The most common dishes are the traditional corn cream called Lawa, also liza soup, shrimp soup, cod stir-fry, trout stew, seafood rice; in the sweets section, traditional fruit stews, rice pudding, empanadas, condesas, sighs, bread cake, and crusty bread, among others.
The preparation of the 12 dishes can be a long and laborious process, as each one requires its own recipe and cooking technique. However, this task is seen as a way to honor the memory of Jesus and to keep the family tradition alive.

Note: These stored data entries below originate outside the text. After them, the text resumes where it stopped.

-- ==== Sys2Proof/Tests/Slice0.lean ====
section
/-! SUPPORT. Tests. Words, programs and expected results are those of 95_test_vectors.md, named in each
docstring, or worked out by hand from the encodings of 30_encoding.md R72; then a witness for the hypotheses
of every obligation that has some. -/

namespace Sys2Proof.Tests

open Machine

/-! ## Fixtures (95_test_vectors.md section 1); a handler is named by its table index -/

/-- The entries of table FX. -/
def tableFX : List (Nat × Slot) :=
  [(0x00, ⟨0x00, 0⟩), (0x01, ⟨0x01, 0⟩), (0x02, ⟨0x02, 0⟩), (0x03, ⟨0x03, 0⟩), (0x04, ⟨0x04, 0⟩),
   (0x05, ⟨0x05, 0⟩), (0x10, ⟨0x10, 1⟩), (0x20, ⟨0x20, 2⟩), (0x21, ⟨0x21, 2⟩), (0x22, ⟨0x22, 2⟩),
   (0x23, ⟨0x23, 2⟩), (0x24, ⟨0x24, 2⟩), (0x25, ⟨0x25, 2⟩), (0x26, ⟨0x26, 2⟩), (0x27, ⟨0x27, 2⟩),
   (0x30, ⟨0x30, 3⟩)]

def buildFX : Config := { Config.reference with table := tableFX }
def buildFX1 : Config := { buildFX with extBits := 1, table := (0x126, ⟨0x126, 2⟩) :: tableFX }
def buildFXX : Config := { buildFX with mode := .extended, table := (0x32, ⟨0x32, 4⟩) :: tableFX }
/-- The fixed-length build of section 3.8. -/
def buildFL : Config := { buildFX with varlen := false }

/-- A run of program `prog` in progress at PC 0, with the handlers' replies chosen. -/
def inRun (cfg : Config) (prog : List Byte) (replies : List HandlerReply) : State :=
  { State.reset with cfg := cfg, engState := .running, totalLen := prog.length, mem := .ofBytes prog,
                     handlerReplies := replies }

/-- A handler that returned `resp` and requested these jumps. -/
def handled (resp : Resp) (jumps : List JumpTarget) : HandlerReply := .returned ⟨resp, ⟨jumps, false, none, []⟩⟩

/-- A hook that returned `ok`, requested these jumps, and a stop if `stop`. -/
def hooked (ok : Bool) (jumps : List JumpTarget) (stop : Bool) : HookReply :=
  .returned ⟨ok, ⟨jumps, stop, none, []⟩⟩

/-- The same run with hook 7 installed and its reply chosen. -/
def withHook (s : State) (reply : HookReply) : State :=
  { s with wdtHook := some 7, hookReplies := [reply] }

def nextOf : Host.Outcome State Fault Refusal → Option State
  | .next s => some s
  | .fault _ => none
  | .refused _ => none

def refusalOf : Host.Outcome State Fault Refusal → Option Refusal
  | .refused r => some r
  | .next _ => none
  | .fault _ => none

def faultOf : Host.Outcome State Fault Refusal → Option Fault
  | .fault r => some r
  | .next _ => none
  | .refused _ => none

def decoded : Except DecodeError (Instr × List Byte) → Option (Instr × List Byte)
  | .ok x => some x
  | .error _ => none

def decodeErrorOf : Except DecodeError (Instr × List Byte) → Option DecodeError
  | .ok _ => none
  | .error e => some e

/-- What a step leaves: ENG_STATE, PC, RESULT, the error record, JMP_VALID. -/
def summary (s : State) : Option (EngState × Nat × RunResult × ErrorRecord × Bool) :=
  (nextOf (step s)).map fun t => (t.engState, t.pc, t.result, t.err, t.jmpValid)

/-- A record with only an opcode index and a destination value. -/
def recIV (idx : OpIndex) (v : Wide) : InstrRecord := ⟨idx, 0, v, 0, 0, 0, 0⟩

/-! ## Decoding: words of every row -/

/-- DC0. -/
theorem test_decode_classNoneC0 : decoded (decode buildFX [0x01]) = some (.classNoneC0 0x01, []) := by decide
/-- DC1. -/
theorem test_decode_classNarrowC1 :
    decoded (decode buildFX [0x10, 0x41, 0x77]) = some (.classNarrowC1 0x10 0x41, [0x77]) := by decide
/-- DC2. -/
theorem test_decode_classSingleC2 :
    decoded (decode buildFX [0x26, 0x05, 0x34, 0x12]) = some (.classSingleC2 0x26 0x05 0x1234, []) := by decide
/-- DC3p: the padding byte is kept as a field, and reaches no part of REC. -/
theorem test_decode_classDualC3 :
    decoded (decode buildFX [0x30, 0x01, 0xCD, 0xAB, 0x02, 0xEF, 0xBE, 0x5A]) =
      some (.classDualC3 0x30 0x01 0xABCD 0x02 0xBEEF 0x5A, []) := by decide
/-- DX0. -/
theorem test_decode_classNoneX0 : decoded (decode buildFXX [0x01]) = some (.classNoneX0 0x01, []) := by decide
/-- DX1. -/
theorem test_decode_classNarrowX1 :
    decoded (decode buildFXX [0x10, 0xFF]) = some (.classNarrowX1 0x10 0xFF, []) := by decide
/-- DX2. -/
theorem test_decode_classSingleX2 :
    decoded (decode buildFXX [0x26, 0x00, 0x78, 0x56, 0x34, 0x12]) =
      some (.classSingleX2 0x26 0x00 0x12345678, []) := by decide
/-- DX3. -/
theorem test_decode_classDualX3 :
    decoded (decode buildFXX [0x30, 0x01, 0x04, 0x03, 0x02, 0x01, 0x02, 0x08, 0x07, 0x06, 0x05]) =
      some (.classDualX3 0x30 0x01 0x01020304 0x02 0x05060708, []) := by decide
/-- DX4. -/
theorem test_decode_classDualExtX4 :
    decoded (decode buildFXX
      [0x32, 0x01, 0x11, 0, 0, 0, 0x02, 0x22, 0, 0, 0, 0x03, 0x33, 0, 0, 0]) =
      some (.classDualExtX4 0x32 0x01 0x11 0x02 0x22 0x03 0x33, []) := by decide
/-- FD1: no class claims 7F. -/
theorem test_decode_undefinedOpcode :
    decoded (decode buildFX [0x7F]) = some (.undefinedOpcode [0x7F], []) := by decide
/-- FL2: a NARROW entry parsed with the DUAL layout. -/
theorem test_decode_fixedLength :
    decoded (decode buildFL [0x10, 0x41, 0, 0, 0, 0, 0, 0]) =
      some (.fixedLength 0x10 (.dual16 0x41 0 0 0 0), []) := by decide
/-- DV2 and DV3: high bits are not folded with EXT_BITS = 0, and the last byte is the highest. -/
theorem test_decode_high_bits :
    decoded (decode buildFX [0x26, 0x80, 0x00, 0x80]) = some (.classSingleC2 0x26 0x80 0x8000, []) ∧
    decoded (decode buildFXX [0x26, 0, 0, 0, 0, 0x80]) = some (.classSingleX2 0x26 0 0x80000000, []) := by
  decide
/-- BD6 and FL3: an instruction that runs past the end is none. -/
theorem test_decode_past_end :
    decodeErrorOf (decode buildFX [0x26, 0x00, 0x34]) = some (.pastEnd ⟨0x26, .single, 4, 0x26⟩) ∧
    decodeErrorOf (decode buildFL [0, 0, 0]) = some (.pastEnd ⟨0x00, .dual, 8, 0x00⟩) := by decide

Once the dishes are ready, families gather for a special lunch to share and commemorate these celebrations. It is a moment of unity and reflection, where the sacrifice of Jesus is remembered, and gratitude is expressed for his love and redemption.
Good Friday is a day of contemplation and reflection, so many families also attend religious services and participate in processions that represent the Passion of Christ. These processions are a way to express faith and to remember the suffering of Jesus on his path to crucifixion.
La Semana Santa concluye el Domingo de Resurrección. Luego de la procesión y la celebración de la Misa, por las calles principales se respira el exquisito aroma de las delicias que deleitan a propios y visitantes, como el sabroso caldo de pollo, las empanadas, el maíz blanco dulce, los tamales y las tortas. Así, de manera pagana, se cierra la Semana Santa Andina en la antigua ciudad imperial del Cusco.